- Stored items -
/-- R298, R304, R310–R313, R323, R324, R331–R333, R374, R446–R449, R489: what the commands that complete at once do, when they
pass their checks, before or with their OK reply. -/
def Obligations.ImmediateCommandsAct : Prop :=
  ∀ (s : State) (p f r : Nat) (q : CmdPkt), CmdTaken s p f r q →
    let u := taken s p f
    let c : Ctx := ⟨p, f, r, q, none⟩
    let rep := fun (w : State) (v : Nat) => w.reply p f stOk 0#32 c.cid false (BitVec.ofNat 64 v)
    let ok := fun (m : Cmd) => pktOp q = m.op ∧ m.check c u = 0
    let b := bits q.p0 6 0
    (ok cmdNop → exec (.hostNop p f r q) s = .next (rep u 0))
    ∧ (ok cmdQueryCap → exec (.queryCap p f r q) s =
        .next (rep (u.hostWrite p q.p0.toNat 64 u.capRecord) u.panel.recordGen.toNat))
    ∧ (ok cmdQueryPart → exec (.queryPart p f r q) s = .next (rep (u.hostWrite p q.p0.toNat 64 (u.partBlock c.part)) 0))
    ∧ (∀ h, ok cmdQueryHandle → c.named u = some h → exec (.queryHandle p f r q) s =
        .next (rep u (u.handleState h * 2 ^ 56 + h.opcode * 2 ^ 48 + h.cid.toNat * 2 ^ 32
          + min 0xFFFFFFFF ((u.power.aon - h.since) / 25000))))
    ∧ (ok cmdQueryOffered → exec (.queryOffered p f r q) s = .next (rep u (u.offered p)))
    ∧ (ok cmdBind → Answers (.bind p f r q) s (fun t => (t.prt b).bound = true ∧ (t.prt b).hport = p ∧ (t.prt b).hfunc = f
        ∧ (t.prt b).orphaned = false ∧ KeepsPanelBytes s t))
    ∧ (ok cmdUnbind → Answers (.unbind p f r q) s (fun t => t.prt b = { s.prt b with bound := false }
        ∧ (∀ x, x ≠ b → t.prt x = s.prt x) ∧ KeepsPanelBytes s t))
    ∧ (ok cmdAdminChallenge → bits q.p0 1 0 = 0 → Answers (.adminChallenge p f r q) s (fun t =>
        (t.func p f).nonce = some (Config.freeW64 s.free, s.ms) ∧ t.free = s.free + 1 ∧ KeepsPanelBytes s t))
    ∧ (ok cmdAdminRequest → bits q.p0 1 0 = 1 → Answers (.adminRequest p f r q) s (fun t =>
        t.panel.admin = some (p, f) ∧ t.panel.adminByFacility = false ∧ (t.func p f).nonce = none ∧ KeepsPanelBytes s t))
    ∧ (ok cmdAdminEnrol → bits q.p0 1 0 = 2 → Answers (.adminEnrol p f r q) s (fun t => t.boot.opKeys =
        some (blkEdHash (u.reqBlock p q.p1), blkMlHash (u.reqBlock p q.p1)) ∧ (t.func p f).nonce = none ∧ KeepsPanelBytes s t))
    ∧ (ok cmdAdminRelease → Answers (.adminRelease p f r q) s (fun t => t.panel.admin = none ∧ KeepsPanelBytes s t))
    ∧ (ok cmdSetQuota → Answers (.setQuota p f r q) s (fun t => KeepsPanelBytes s t
        ∧ (t.prt b).handleQuota = (if quotaSel c 0 = true then bits q.p1 11 0 else (s.prt b).handleQuota)
        ∧ (t.prt b).weight = (if quotaSel c 1 = true then bits q.p1 23 16 else (s.prt b).weight)
        ∧ (t.prt b).budgetNext = (if quotaSel c 2 = true then q.p2.toNat else (s.prt b).budgetNext)
        ∧ (t.prt b).windowNext = (if quotaSel c 3 = true then bits q.p3 23 0 else (s.prt b).windowNext)
        ∧ (t.prt b).hbmQuota = (if quotaSel c 4 = true then bits q.p1 43 32 else (s.prt b).hbmQuota)))
    ∧ (ok cmdSetOrphan → Answers (.setOrphan p f r q) s (fun t => KeepsPanelBytes s t
        ∧ t.prt c.part = { s.prt c.part with policy := bit q.p0 8, grace := bits q.p1 31 0,
                                             token := if bit q.p0 9 = true then q.p2 else (s.prt c.part).token }))
    ∧ (ok cmdResume → exec (.resume p f r q) s = .next (rep ((u.resumePart c.part).startAll) 0))
    ∧ (∀ l, ok cmdEphemeris → foreOf c u = some l → Answers (.ephemeris p f r q) s (fun t => KeepsPanelBytes s t
        ∧ t.prt c.part = { s.prt c.part with forecast := l, forecastAt := s.ms }))
    ∧ (∀ k, ok cmdMemAlloc → (u.freeRun c.part (bits q.p0 11 0)).1 = some k → exec (.memAlloc p f r q) s =
        .next (rep (u.memAlloc c.part k (bits q.p0 11 0)) k))
    ∧ (∀ h, ok cmdAbort → c.named u = some h →
        (h.state = .complete → exec (.abort p f r q) s = .next (rep u 1))
        ∧ (h.state ≠ .complete →
            exec (.abort p f r q) s = .next (rep ((u.endCmd h.h stAbortHost State.endWith).settle.startAll) 0)))
    ∧ (∀ g, ok cmdSetReg → regCount c = 1 → u.lsite c.part (regFirst c) = some g →
        let y := u.setCoreReg g (bits q.p0 11 0) q.p1 q.p2
        exec (.setReg p f r q) s = .next (rep y.1 (1 + b2n y.2 * 2 ^ 32)))
    ∧ (ok cmdDebugChallenge → bits q.p0 1 0 = 0 → Answers (.debugChallenge p f r q) s (fun t =>
        t.boot.debugNonce = some (Config.freeW64 s.free, s.ms) ∧ t.free = s.free + 1 ∧ KeepsPanelBytes s t))
    ∧ (ok cmdDebugUnlock → bits q.p0 1 0 = 1 → Answers (.debugUnlock p f r q) s (fun t => t.boot.unlocked = true
        ∧ t.boot.scope = bits (blkWord (u.reqBlock p q.p1) 0) 50 48 ∧ t.boot.ready = false ∧ t.boot.debugRestart = true
        ∧ t.boot.debugNonce = none ∧ KeepsPanelBytes s t))
    ∧ (ok cmdDebugRelock → bits q.p0 1 0 = 2 → Answers (.debugRelock p f r q) s (fun t => t.boot.unlocked = false
        ∧ t.boot.scope = 0 ∧ t.boot.ready = false ∧ t.boot.debugRestart = true ∧ KeepsPanelBytes s t))
    ∧ (ok cmdLogRing → Answers (.logRing p f r q) s (fun t => t.panel.logRing = some (p, f) ∧ (t.func p f).logHead = 0
        ∧ t.flag (barPage p f) LOG_CFG_ENABLE = true ∧ t.fld (barPage p f) LOG_CFG_TAIL = 0 ∧ KeepsPanelBytes s t))
    ∧ (ok cmdSetCeiling → Answers (.setCeiling p f r q) s (fun t => t.panel.adminCeil = bits q.p0 31 0
        ∧ t.panel.ceilingW = t.ceilingNow ∧ KeepsPanelBytes s t))

/-- R301–R305, R316, R450: a RUN whose cores have all halted ends OK, one past its timeout ends TIMEOUT; the record of a command
that has been aborted is queued; a RUN's end frees its cores and its status is no milder than what it is given; a PAUSE ends when no
core runs, a copy or a FILL when the bytes that are left are written. A partition becomes ACTIVE, or PAUSED while a cause stands; a destroyed one is FREE, its cores reset and its units owned by none. -/
def Obligations.CommandsComplete : Prop :=
  ∀ (s : State) (h : W32) (x : Handle), s.handle h = some x →
    (x.opcode = 0x30 → x.state = .running → x.due = false → (s.jobSites h).length = x.lcCount →
      (∀ g ∈ s.jobSites h, (s.core g).seq = .halted) → exec (.runComplete h) s = .next ((s.runEnd h stOk).afterEnd))
    ∧ (x.opcode = 0x30 → x.state = .running → bits x.pkt.p6 47 32 ≠ 0 → (s.prt x.part).causes = [] →
      exec (.runTimeout h) s = .next ((s.endCmd h stTimeout).afterEnd))
    ∧ (x.due = true → (x.opcode = 0x30 → exec (.runComplete h) s = .next ((s.queueRecord h).afterEnd))
        ∧ (x.opcode ≠ 0x30 → exec (.commandComplete h) s = .next ((s.queueRecord h).afterEnd)))
    ∧ (∀ st, x.state ≠ .complete → s.handles.filter (fun y => y.h == h) = [x] → let t := s.runEnd h st
        (∀ g ∈ s.jobSites h, (t.core g).handle = 0#32)
          ∧ ∀ y ∈ t.handles, y.h = h → y.state = .complete ∧ statusRank st ≤ statusRank y.status)
    ∧ (x.opcode = 0x15 → x.state = .running → x.due = false → (∀ g ∈ s.partSites x.target, (s.core g).seq ≠ .run ∧ (s.core g).seq ≠ .wait) →
      exec (.commandComplete h) s = .next ((s.complete x.h stOk).afterEnd))
    ∧ (x.opcode = 0x22 ∨ x.opcode = 0x23 ∨ x.opcode = 0x24 → x.state = .running → x.due = false →
      (s.prt x.target).state ≠ .paused →
      let n := x.copyLen - x.done
      let w := if x.opcode = 0x24 then s.fwWrite x.part (x.pkt.p0 + BitVec.ofNat 64 x.done) n (patVal x.pkt.p2 x.done n) []
        else s.copyPiece x x.done n
      (x.opcode = 0x24 ∨ s.hostReach x.part = true →
        exec (.commandComplete h) s = .next ((w.1.complete x.h (if w.2 = true then stOk else stContained)).afterEnd))
      ∧ (x.opcode ≠ 0x24 → s.hostReach x.part = false → exec (.commandComplete h) s = .next ((s.holdHost x).afterEnd)))
    ∧ (∀ q, partOk q = true →
      ((s.prt q).state = .creating → (s.prt q).destroyAfter = false → Answers (.partCreateDone q) s (fun t =>
          ∃ w : State, t = w.startAll ∧ (w.prt q).state = (if (s.prt q).causes = [] then .active else .paused)))
      ∧ ((s.prt q).state = .destroying → Answers (.partDestroyDone q) s (fun t =>
          ∃ w : State, t = w.reserveRetry.settle.startAll ∧ w.prt q = Partition.reset ∧ (∀ g ∈ s.partSites q,
              w.core g = { Core.reset with sp := { Core.reset.sp with maps := (w.core g).sp.maps } })
            ∧ ∀ e ∈ w.hbm.owner, e.2 ≠ q)))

- PROBLEM TO WORK ON -
Pull out all lines from the entries above that include the word "reset".

- SOLUTION TO THIS PROBLEM -
core runs, a copy or a FILL when the bytes that are left are written. A partition becomes ACTIVE, or PAUSED while a cause stands; a destroyed one is FREE, its cores reset and its units owned by none. -/
          ∃ w : State, t = w.reserveRetry.settle.startAll ∧ w.prt q = Partition.reset ∧ (∀ g ∈ s.partSites q,
              w.core g = { Core.reset with sp := { Core.reset.sp with maps := (w.core g).sp.maps } })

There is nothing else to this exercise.